The Bouroullec’s New Collaboration with Skyline Design Harnesses Generative Design
Debuting at NeoCon this month, the glass panels use custom color analysis software to create an abstract, immersive “stained glass” effect.
The prolific Parisian design duo Erwan and Ronan Bouroullec are no strangers to the contract industry, having produced successful workplace designs for Vitra, Kvadrat, and other manufacturers. The brothers’ reductive, linear aesthetic and keen sense of color explain the popularity of their designs in offices frequented by the young and creative, and their latest contract offering—a series of interior-exterior architectural glass panels—is no exception. Developed by the Bouroullecs in partnership with Chicago-based Skyline Design and debuting at NeoCon this month, the panels use custom color analysis software to create an abstract, immersive “stained glass” effect. The collection’s two primary designs—the diamondlike pattern Oblique, and Chevron, a zigzag look—are available in multiple colorways and graphic treatments, offering different degrees of scale, color saturation, and opacity.
With a glass panel portfolio including collections from superstars like Patricia Urquiola, Michael Graves, Alexander Girard, and Laurinda Spear, Skyline has long had an artistic bent. The Bouroullecs’ designs first caught the eye of Skyline’s creative director, Deborah Newmark, during a retrospective at the Museum of Contemporary Art in Chicago in 2012. “I found the work intelligent, playful, inventive, and poetic in its elegance,” she recalls. “I was curious how they would approach glass on an architectural scale.”

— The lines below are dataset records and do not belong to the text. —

/-- KIOSK (R435): context, sequence index, account and ring are the selected ones. -/
def Dev.viewKiosk (d : Dev) (off c i a g : Nat) : Option Nat :=
  let x := d.acct a
  match off with
  | 0x408 => some (d.kioskState c)
  | 0x434 => some (d.sliceTicks c).1
  | 0x438 => some (d.sliceTicks c).2
  | 0x450 => some (d.pagesFree (d.ctx c).plot)
  | 0x454 => some (d.pagesReserved (d.ctx c).plot)
  | 0x458 => some (d.pages.filter (fun e => e.2.st = 2 && (d.seq (e.2.seq % 2 ^ 18)).ctx = c && e.2.seq % 2 ^ 18 ≠ 0)).length
  | 0x4C4 => some x.rate
  | 0x4C8 => some x.burst
  | 0x4CC | 0x4D0 => some (half 0x4CC off (patternN 64 x.level))
  | 0x4D4 => some (x.weight + 256 * x.plot + bitAt x.valid 12)
  | 0x4D8 => some (x.promptCost + 2 ^ 16 * x.genCost)
  | 0x4DC | 0x4E0 => some (half 0x4DC off x.service)
  | 0x510 => some (d.ring g).prod
  | 0x514 => some (d.ring g).cons
  | _ => if inOff off 0x474 0x4B0 then some (wordOf (d.seq i).bytes (off - 0x474)) else none

/-- TIME (R386). -/
def Dev.viewTime (d : Dev) (off : Nat) : Option Nat :=
  let t := d.time
  match off with
  | 0x400 | 0x404 => some (half 0x400 off t.count.toNat)
  | 0x408 => some (t.sync + bitAt d.isManager 2 + bitAt t.holdover 3 + 16 * t.upstream.getD 0 + bitAt t.upstream.isSome 8)
  | 0x40C => some (patternN 32 t.offset)
  | 0x410 => some (patternN 32 t.rate)
  | 0x42C => some (t.launch + bitAt t.launchLate 2 + 256 * t.launchCtx)
  | 0x430 | 0x434 => some (half 0x430 off t.launchTick.toNat)
  | _ => if inOff off 0x440 0x46C then
      some (match (d.port ((off - 0x440) / 4)).linkDelay with
        | some v => v % 2 ^ 20 + 2 ^ 31
        | none => 0)
    else none

/-- STEP of a plot (R35). -/
def Dev.viewStep (d : Dev) (off p : Nat) : Option Nat :=
  let sc := d.stepShown p
  match off with
  | 0x400 | 0x404 => some (half 0x400 off (d.stepsDone p).toNat)
  | 0x408 | 0x40C => some (half 0x408 off sc.start.toNat)
  | 0x410 | 0x414 => some (half 0x410 off sc.endTick.toNat)
  | 0x418 => some sc.variant
  | 0x41C => some sc.deadline
  | 0x420 => some sc.lastDur
  | 0x424 => some sc.lastRes.toNat
  | 0x428 => some (if sc.running then sc.group else if (d.runningCtx p).isNone then 0 else (d.groupOf p).foldl (fun m n => m + 2 ^ n) 0)
  | _ => none

/-- POWER (R551). -/
def Dev.viewPower (d : Dev) (off : Nat) : Option Nat :=
  let p := d.power
  let h := d.hold
  let shows (v k : Nat) : Nat := bitAt (decide (v ≠ 0) && decide (v = h)) k
  match off with
  | 0x40C => some (h + shows p.hp 12 + shows p.ht 13 + shows p.hc 14)
  | 0x410 => some p.inputPower
  | 0x414 => some p.inputVolt
  | 0x418 => some d.ledgerLimit
  | 0x41C => some p.domains
  | 0x42C => some p.state
  | _ => if inOff off 0x440 0x49C then
      let e := p.domPower.get ((off - 0x440) / 4) (0, 0)
      some (e.1 + 2 ^ 16 * e.2)
    else none

/-- THERMAL (R551). -/
def Dev.viewThermal (d : Dev) (off : Nat) : Option Nat :=
  match off with
  | 0x400 => some (match d.hottest with
    | some (k, t) => patternN 16 t + 2 ^ 16 * k
    | none => 0)
  | 0x408 | 0x40C => some (half 0x408 off (mapOf 48 d.sensorValid))
  | _ => if inOff off 0x440 0x4FC then some (patternN 16 (d.power.temps.get ((off - 0x440) / 4) 0)) else none

/-- The open SPDM sessions. -/
def Dev.openSess (d : Dev) : Nat := (d.sess.filter (fun e => e.2.cls.isSome)).length

/-- Is a context resident (R473, R478)? -/
def Dev.residentCtx (d : Dev) (c : Nat) : Bool :=
  let x := d.ctx c
  let p := d.plot x.plot
  x.st ≠ 0 && (match p.resident with
    | some r => r = c
    | none => p.running.isNone && p.switching.isNone && ((d.ctxsOf x.plot).head? = some c))

/-- SECURITY (R495): plot, context, measurement register and counter are the selected ones. -/
def State.viewSecurity (s : State) (off p c m k : Nat) : Option Nat :=
  let d := s.dev
  let x := d.plot p
  match off with
  | 0x408 => some (x.st + 16 * x.gen + 256 * (d.key p).gen + 2 ^ 16 * x.cleanAt)
  | 0x420 => some (d.power.cleared + bitAt d.clearRun.isSome 16 + d.rgN 0x008 0x420 0 / 2 ^ 17 * 2 ^ 17)
  | 0x52C => some ((d.ctx c).st + bitAt (d.residentCtx c) 2)
  | 0x5E0 => some (s.nv.keyRevoked % 16 + 16 * d.belv.keyUsed + bitAt s.nv.debugLock 6 + bitAt (decide (d.belv.slot = 1)) 8 + bitAt d.belv.fallback 9)
  | 0x5E8 => some (nthD s.nv.svn k 0 + 256 * (((d.belv.running[k]?).map (·.svn)).getD 0))
  | 0x5EC => some s.nv.delegation.toNat
  | 0x5F0 => some (d.openSess + bitAt d.settled 8)
  | _ => if inOff off 0x5A4 0x5D0 then some (wordOf (nthD d.belv.mrs m (List.replicate 48 0)) (off - 0x5A4)) else none

/-- LOG (R607) as a route sees it. -/
def Dev.viewLog (d : Dev) (off : Nat) (r : Route) : Option Nat :=
  let snap := d.snaps.get r.code []
  match off with
  | 0x400 => some (16384 + bitAt d.log.wrapped 16 + bitAt (decide (d.belv.st = 2)) 17)
  | 0x404 => some d.log.head
  | 0x408 => some d.log.oldest
  | 0x410 => some d.log.queue.length
  | 0x43C => some (bitAt (!snap.isEmpty) 0)
  | _ => if inOff off 0x440 0x47C then some (wordOf snap (off - 0x440)) else none

/-- The contexts a map register shows a route: those of its plot for a TENANT session (R591). -/
def Dev.ctxMap (d : Dev) (g : Rights) (lo : Nat) (f : Ctx → Bool) : Nat :=
  mapOf 32 (fun j => let x := d.ctx (lo + j); x.st = 1 && f x && (g.tenant.isNone || g.readAll || g.tenant = some x.plot))

/-- MODE (R605, R606), of the selected context. -/
def Dev.viewMode (d : Dev) (g : Rights) (off c : Nat) : Option Nat :=
  let x := d.ctx c
  let m := x.modes.toNat
  let k := d.kcfg c
  match off with
  | 0x400 => some (bitAt d.plotsMode 0 + 4 * d.role + bitAt d.power.win.capped 4 + 256 * (d.rgN 0x006 0x400 0 % 16))
  | 0x408 => some (if x.st ≠ 1 then 0 else
      1 + 2 * x.plot + bitAt (bitN m 4) 5 + bitAt (bitN m 5) 6 + 2 ^ 7 * bitsN m 6 2 + bitAt (bitN m 8) 9 + bitAt (bitN k 1) 10 +
        bitAt (bitN k 2) 11 + bitAt (bitN k 3) 12 + bitAt (bitN k 4) 13 + bitAt (bitN k 5) 14 + bitAt (bitN k 6) 15 + bitAt (bitN k 5 && !d.isShadow) 16)
  | 0x40C => some (if x.st ≠ 1 then 0 else match x.active with
      | some b => 1 + bitAt b.multi 1 + bitAt b.usesV 2
      | none => 0)
  | _ =>
    if inOff off 0x440 0x45C then some (d.ctxMap g (8 * (off - 0x440)) (fun y => bitN y.modes.toNat 4))
    else if inOff off 0x460 0x47C then some (d.ctxMap g (8 * (off - 0x460)) (fun _ => true))
    else none

/-- PAVILION (R90 to R92, R389). -/
def Dev.viewPav (d : Dev) (n off : Nat) : Option Nat :=
  let p := d.pav n
  let level (k : Nat) : Nat := (p.fifos.get k []).length
  match off with
  | 0x400 => some (n + 32 * (n % 8) + 256 * (n / 8) + 1024 * (n / 2) + bitAt p.fused 14)
  | 0x404 => some (p.run.code + 16 * (d.pavPlot n).getD 0 + (if p.run = .running then 256 * p.ctx else 0) + bitAt p.stall.isSome 16 + bitAt p.gated 17)
  | 0x408 => some (match p.stall with
    | some s => s.kind + 8 * s.index
    | none => 0)
  | 0x414 => some (p.cycle % 256)
  | 0x418 => some (p.cycle / 256)
  | 0x424 => some (level 0 + 256 * level 1 + 2 ^ 16 * level 2 + 2 ^ 24 * level 3)
  | 0x428 => some (level 4 + 256 * level 5 + 2 ^ 16 * level 6 + 2 ^ 24 * level 7)
  | 0x640 => some ((List.range 8).foldl (fun v k => v + 4 ^ k * (p.inGen.get k 0).toNat) 0)
  | _ => none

For the Bouroullecs, the floor-to-ceiling format provided a means to enliven static interior environments with patterns that present a vista onto dynamic landscapes. “Glass is linked to what happens through a window—something which has a nature of movement, of evolution,” says Erwan, describing the brothers’ intention to capture the sensation of seeing color and light shift outside as you walk around indoors.
As we take in our surroundings, our eyes synthesize huge amounts of visual data into a cohesive image. The Bouroullecs have developed Oblique and Chevron to do the opposite, and to sublime decorative effect. Their computer program deconstructs a photograph by distilling the image to its essential components of color and composition, abstracting these elements into each pattern’s lines and shapes to roughly re-create the balance of the picture. “It keeps the color, it keeps a little of the rhythm, but not [by] transferring the picture directly,” Erwan explains. Up close, both panel designs look like incredibly intricate stained-glass tessellations; when they are viewed as a panorama, the distinctions in the patterns become evident. Oblique, for instance, renders the image with the irregular rhythm of a bar code in variegated hues, while Chevron transforms it into an impressionistic gradient reminiscent of a giant Photoshop palette.
Throughout the year-and-a-half-long design process, the Bouroullecs worked with Skyline to refine the software, photographs, and prototypes. They chose source photos that would lend themselves to variety in subtlety and contrast when output as tessellations, opting for images like moody landscapes and tonal nature photos. Specifiers can work with Skyline to select which portion of the photo will be used to generate the design, a process Erwan likens to picking a single passage from a dense tome such as Moby-Dick. “You need to extract a part of this novel—you have to choose the right part,” he explains. “What is the best chapter? What do you feel?” After experimenting with different production methods, Skyline and the brothers used translucent digital printing to achieve the luminosity and depth the panels required.
In the contract industry, where the standard for architectural glass is often clear, Oblique and Chevron introduce a symphony of delicately shifting colors that lend themselves to different sensations, applications, and moods. Installed as a feature wall in a corporate lobby, or along a corridor or facade, the patterns add visual interest and can even enhance wayfinding with their subtle directionality. “It’s not like you are confronted with a single, full layer of color—that would be a little obstructive,” observes Erwan. “It’s more like what you would see when you are outside…. It’s a pattern that has a little life inside, thanks to the software.”